Available data:

-- ==== Sys2Proof/Machine/Box.lean ====
section
/-! DEFINITION. Tensor boxes (R88 to R118): the fields of a COPY descriptor, where each element is read and written,
hulls, units and the order of box checks. -/
namespace Sys2Proof.Machine

/-! ## Address words and element codes -/

/-- An address word (R88): ADDR and SPACE. -/
structure AddrWord where
  addr : Nat
  space : Nat
deriving DecidableEq, Repr

/-- The address word a 64-bit word holds. -/
def addrWord (w : Nat) : AddrWord := { addr := bits w 56 0, space := bits w 59 57 }

/-- Whether an address word has a reserved bit set: bits [63:60], and the bits of ADDR that its space leaves unused
(R88, R89). -/
def addrWordRsv (w : Nat) : Nat :=
  match bits w 59 57 with
  | 1 => w &&& 0xF1FF000000000000
  | 2 => w &&& 0xF1FFFE0000000000
  | 4 => w &&& 0xF100000000000000
  | _ => w &&& 0xF000000000000000

/-- The core a scratchpad address names. -/
def AddrWord.core (a : AddrWord) : Nat := bits a.addr 39 32
/-- STREAM of a scratchpad address (R90). -/
def AddrWord.stream (a : AddrWord) : Bool := a.space = 2 && bit a.addr 40
/-- Window number of a remote-window address. -/
def AddrWord.window (a : AddrWord) : Nat := bits a.addr 50 43
/-- Chip number of a remote-window address. -/
def AddrWord.chip (a : AddrWord) : Nat := bits a.addr 56 51
/-- The address inside the space: the offset for spaces 2 and 3. -/
def AddrWord.base (a : AddrWord) : Nat :=
  if a.space = 2 then bits a.addr 31 0 else if a.space = 3 then bits a.addr 42 0 else a.addr

/-- Whether an element code is planar (R92). -/
def isPlanar (code : Nat) : Bool := decide (9 ≤ code) && decide (code ≤ 12)
/-- Whether an element code is defined (R92). -/
def elemDefined (code : Nat) : Bool := decide (code ≤ 3) || isPlanar code
/-- Element size in bytes of a byte code; 1 for a planar code, whose rows are counted in bytes of a plane. -/
def elemBytes (code : Nat) : Nat := if isPlanar code then 1 else 2 ^ (code % 4)
/-- Element width in bits (R92). -/
def elemBits (code : Nat) : Nat := if isPlanar code then code - 8 else 8 * 2 ^ (code % 4)
/-- The number of planes of a side: 1 for a byte side. -/
def planes (code : Nat) : Nat := if isPlanar code then code - 8 else 1

/-! ## The box (R94, R95) -/

/-- A box: the fields of the tables Address word, Box section and Extension slot. Strides of dimension 0 are not
fields. -/
structure Box where
  src : AddrWord
  dst : AddrWord
  hasExt : Bool
  inPlace : Bool
  ndim : Nat
  bcast0 : Bool
  selem : Nat
  delem : Nat
  padMode : Nat
  whisk : Bool
  clamp : Bool
  list : Nat
  mcast : Bool
  mcastLast : Nat
  exts : List Nat
  sstr : List Int
  dstr : List Int
  planeStride : Int
  lead : List Nat
  trail : List Nat
  start : List Int
  bound : List Nat
  listAddr : AddrWord
  listCount : Nat
  listStride : Int
  padValue : Nat
deriving DecidableEq, Repr

/-- The box of a COPY's main entry and extension slot (empty without EXT). -/
def parseBox (e x : Bytes) : Box :=
  let ctl := leAt e 24 8
  { src := addrWord (leAt e 8 8), dst := addrWord (leAt e 16 8), hasExt := bit (leAt e 2 2) 1,
    inPlace := bit (leAt e 2 2) 4, ndim := bits ctl 2 0, bcast0 := bit ctl 3, selem := bits ctl 7 4,
    delem := bits ctl 11 8, padMode := bits ctl 13 12, whisk := bit ctl 14, clamp := bit ctl 15,
    list := bits ctl 17 16, mcast := bit ctl 18, mcastLast := bits ctl 27 20,
    exts := [leAt e 32 4, leAt e 36 4, leAt e 40 4, leAt e 44 4, leAt x 0 4, leAt x 4 4],
    sstr := [0, toSigned 48 (leAt e 48 6), toSigned 48 (leAt e 54 6), toSigned 48 (leAt e 60 6),
             toSigned 48 (leAt x 8 6), toSigned 48 (leAt x 14 6)],
    dstr := [0, toSigned 48 (leAt e 66 6), toSigned 48 (leAt e 72 6), toSigned 48 (leAt e 78 6),
             toSigned 48 (leAt x 20 6), toSigned 48 (leAt x 26 6)],
    planeStride := toSigned 32 (leAt e 84 4),
    lead := (List.range 4).map fun k => leAt x (32 + 2 * k) 2,
    trail := (List.range 4).map fun k => leAt x (40 + 2 * k) 2,
    start := (List.range 4).map fun k => toSigned 32 (leAt x (48 + 4 * k) 4),
    bound := (List.range 4).map fun k => leAt x (64 + 4 * k) 4,
    listAddr := addrWord (leAt x 80 8), listCount := leAt x 88 2, listStride := toSigned 48 (leAt x 90 6),
    padValue := leAt x 96 8 }

/-- EXT of dimension `k` for a box index: 1 at or above NDIM. -/
def Box.ext (b : Box) (k : Nat) : Nat := if k < b.ndim then b.exts.getD k 1 else 1
/-- LEAD of dimension `k`. -/
def Box.leadOf (b : Box) (k : Nat) : Nat := b.lead.getD k 0
/-- TRAIL of dimension `k`. -/
def Box.trailOf (b : Box) (k : Nat) : Nat := b.trail.getD k 0
/-- START of dimension `k`. -/
def Box.startOf (b : Box) (k : Nat) : Int := b.start.getD k 0
/-- BOUND of dimension `k`. -/
def Box.boundOf (b : Box) (k : Nat) : Nat := b.bound.getD k 0
/-- The dimensions below NDIM. -/
def Box.dims (b : Box) : List Nat := List.range b.ndim
/-- The dimensions below NDIM on which padding, slicing, bounds and lists act. -/
def Box.lowDims (b : Box) : List Nat := List.range (min b.ndim 4)
/-- Whether the destination is the stream form (R90). -/
def Box.stream (b : Box) : Bool := b.dst.stream
/-- Whether a source of the list's kind is a gather. -/
def Box.gather (b : Box) : Bool := b.list = 1
/-- Whether the list is a scatter. -/
def Box.scatter (b : Box) : Bool := b.list = 2

/-- Source stride of dimension `k` in bytes (R94, R96); dimension 0 of a planar side is counted in elements. -/
def Box.sstride (b : Box) (k : Nat) : Int :=
  if k = 0 then (if b.bcast0 then 0 else (elemBytes b.selem : Int)) else b.sstr.getD k 0

/-- Destination stride of dimension `k` in bytes (R96): under WHISK the innermost row runs along dimension 1 and
DST_STRIDE1 separates rows of dimension 0. -/
def Box.dstride (b : Box) (k : Nat) : Int :=
  let e : Int := elemBytes b.delem
  if b.whisk && 1 < b.ndim then (if k = 0 then b.dstr.getD 1 0 else if k = 1 then e else b.dstr.getD k 0)
  else if k = 0 then e else b.dstr.getD k 0

/-- Size in bytes of a space (R89): what the integration signals for spaces 1 and 2, and the offset's form for a remote
window, whose table the receiver checks (DEDUCED, log entry 21). -/
def spaceSize (inp : StaticIn) (space : Nat) : Nat :=
  match space with
  | 0 => 2 ^ 57
  | 1 => inp.shcMib.toNat * 2 ^ 20
  | 2 => 2 ^ inp.spadLog2.toNat
  | 3 => 2 ^ 43
  | _ => 2 ^ 56

/-! ## Where each element goes (R96) -/

/-- What happens at one box position: nothing, a pad element at a destination, an element moved, or a failure. An
address is that of a byte in plane 0 with the bit in it (R93). -/
inductive Place where
  | drop
  | pad (d : Int) (db : Nat)
  | move (s : Int) (sb : Nat) (d : Int) (db : Nat)
  | bad (status detail : Nat)
deriving DecidableEq, Repr

/-- A list entry as used: no list, a null entry (R110), or coordinates. -/
inductive Entry where
  | plain
  | null
  | coords (c : List Nat)
deriving DecidableEq, Repr

/-- Coordinate `k` of an entry. -/
def Entry.coord : Entry → Nat → Nat
  | .coords c, k => c.getD k 0
  | _, _ => 0

/-- The byte and bit of an index along the innermost dimension (R93). -/
def innerByte (code : Nat) (x : Int) (stride : Int) : Int × Nat :=
  if isPlanar code then (x / 8, (x % 8).toNat) else (x * stride, 0)

/-- Whether the bytes of an element at `a` lie in its space, all planes included. -/
def inSpace (code : Nat) (ps : Int) (size : Nat) (a : Int) : Bool :=
  (List.range (planes code)).all fun p =>
    decide (0 ≤ a + p * ps) && decide (a + p * ps + elemBytes code ≤ size)

/-- A value as the pseudocode's int64_t holds it (R6). -/
def int64 (x : Int) : Int := (x + 2 ^ 63) % 2 ^ 64 - 2 ^ 63

/-- The pseudocode of R96 for box index `j` and list entry `m`. -/
def Box.place (b : Box) (inp : StaticIn) (m : Nat) (c : Entry) (j : List Nat) : Place :=
  let jk (k : Nat) : Nat := j.getD k 0
  let sIdx (k : Nat) : Int :=
    if k < 4 then b.startOf k + jk k - b.leadOf k + (if b.gather then (c.coord k : Int) else 0) else jk k
  let dIdx (k : Nat) : Int := jk k + (if b.scatter && k < 4 then (c.coord k : Int) else 0)
  let pad := b.lowDims.any fun k => decide (jk k < b.leadOf k) || decide (b.ext k - b.trailOf k ≤ jk k)
  let oob := b.lowDims.any fun k =>
    let x := if b.scatter then dIdx k else sIdx k
    b.boundOf k ≠ 0 && (decide (x < 0) || decide ((b.boundOf k : Int) ≤ x))
  let outer (k : Nat) : Bool := k ≠ 0
  let si := innerByte b.selem (sIdx 0) (b.sstride 0)
  let src := int64 (b.src.base + si.1 + ((b.dims.filter outer).map fun k => sIdx k * b.sstride k).sum +
    (if b.scatter then (m : Int) * b.listStride else 0))
  let di := if isPlanar b.delem then innerByte b.delem (dIdx 0) 1 else (dIdx 0 * b.dstride 0, 0)
  let dst := int64 (b.dst.base + di.1 + ((b.dims.filter outer).map fun k => dIdx k * b.dstride k).sum +
    (if b.gather then (m : Int) * b.listStride else 0))
  let dOut := !b.stream && b.scatter && !inSpace b.delem b.planeStride (spaceSize inp b.dst.space) dst
  let fill : Place := if b.padMode = 1 then .drop else if dOut then .bad 0x0303 7 else .pad dst di.2
  let sOut := b.gather && !inSpace b.selem b.planeStride (spaceSize inp b.src.space) src
  if b.scatter && c = .null then .drop
  else if b.scatter && oob then (if b.clamp then .drop else .bad 0x0305 m)
  else if pad || (b.gather && c = .null) then fill
  else if oob then (if b.clamp then fill else .bad (if b.list = 0 then 0x0303 else 0x0305) m)
  else if sOut then .bad 0x0303 6
  else if dOut then .bad 0x0303 7
  else .move src si.2 dst di.2

/-! ## Hulls (R113) -/

/-- A range of bytes: lowest and highest address. -/
structure Hull where
  lo : Int
  hi : Int
deriving DecidableEq, Repr

/-- The hull of an address and (stride, lowest index, highest index) of each dimension, with `e` bytes at each place;
none when a range is empty. -/
def hullOf (base : Int) (e : Nat) (l : List (Int × Int × Int)) : Option Hull :=
  if l.any fun d => decide (d.2.2 < d.2.1) then none
  else some
    { lo := base + (l.map fun d => min (d.1 * d.2.1) (d.1 * d.2.2)).sum,
      hi := base + (l.map fun d => max (d.1 * d.2.1) (d.1 * d.2.2)).sum + e - 1 }

/-- A dimension's (stride, range), with dimension 0 of a planar side in bytes, eight indices each. -/
def hullDim (code : Nat) (k : Nat) (stride lo hi : Int) : Int × Int × Int :=
  if k = 0 && isPlanar code then (1, lo / 8, if hi < lo then lo / 8 - 1 else hi / 8) else (stride, lo, hi)

/-- The planes of a side as a further dimension. -/
def planeDim (code : Nat) (ps : Int) : Int × Int × Int := (ps, 0, (planes code : Int) - 1)

/-- The range of source indices of dimension `k` that valid positions name, before bounds. -/
def Box.validRange (b : Box) (k : Nat) : Int × Int :=
  if k < 4 then (b.startOf k, b.startOf k + b.ext k - b.leadOf k - b.trailOf k - 1) else (0, (b.ext k : Int) - 1)

/-- A range cut to [0, bound) where a bound is set. -/
def cutRange (bound : Nat) (r : Int × Int) : Int × Int :=
  if bound = 0 then r else (max r.1 0, min r.2 ((bound : Int) - 1))

/-- Whether some listed dimension is unbounded. -/
def Box.unbounded (b : Box) : Bool := b.lowDims.any fun k => b.boundOf k = 0

/-- The whole of a space. -/
def wholeSpace (inp : StaticIn) (space : Nat) : Option Hull := some ⟨0, (spaceSize inp space : Int) - 1⟩

/-- The packed side's dimension of list entries. -/
def Box.listDim (b : Box) : Int × Int × Int := (b.listStride, 0, (b.listCount : Int) - 1)

/-- A tagged side's hull also covers the 32 B below each tile origin (R165): `o` is the hull of the first bytes of the
origins. -/
def tagHull (tagged : Bool) (o h : Option Hull) : Option Hull :=
  match tagged, o, h with
  | true, some x, some y => some ⟨min y.lo (x.lo - 32), max y.hi (x.hi - 1)⟩
  | _, _, _ => h

/-- The dimensions that tile origins range over: `t` and above, or none inside one list block (R152). -/
def Box.originDims (b : Box) (t : Nat) : List Nat := b.dims.filter fun k => decide (t ≤ k)

/-- The source hull (R113, R165); `tag` is TILE_DIMS of a tagged source. -/
def Box.srcHull (b : Box) (inp : StaticIn) (tag : Option Nat := none) : Option Hull :=
  let dim (r : Nat → Int × Int) (k : Nat) := hullDim b.selem k (b.sstride k) (r k).1 (r k).2
  let pl := planeDim b.selem b.planeStride
  let mk (l : List (Int × Int × Int)) := hullOf b.src.base (elemBytes b.selem) (pl :: l)
  let og (l : List (Int × Int × Int)) := hullOf b.src.base 1 l
  if b.gather then
    if b.unbounded then wholeSpace inp b.src.space
    else
      let l := b.dims.map (dim fun k => (0, (b.boundOf k : Int) - 1))
      tagHull tag.isSome (og l) (mk l)
  else if b.scatter then
    tagHull tag.isSome (og [b.listDim])
      (mk (b.listDim :: b.dims.map (dim fun k => (0, (b.ext k : Int) - b.leadOf k - b.trailOf k - 1))))
  else
    let r := dim fun k => cutRange (b.boundOf k) (b.validRange k)
    tagHull tag.isSome (og ((b.originDims (tag.getD 0)).map r)) (mk (b.dims.map r))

Instructions for the task: Which lines in the material above include the string "pseudocode"? Pull them out.

Written solution:
/-- A value as the pseudocode's int64_t holds it (R6). -/
/-- The pseudocode of R96 for box index `j` and list entry `m`. -/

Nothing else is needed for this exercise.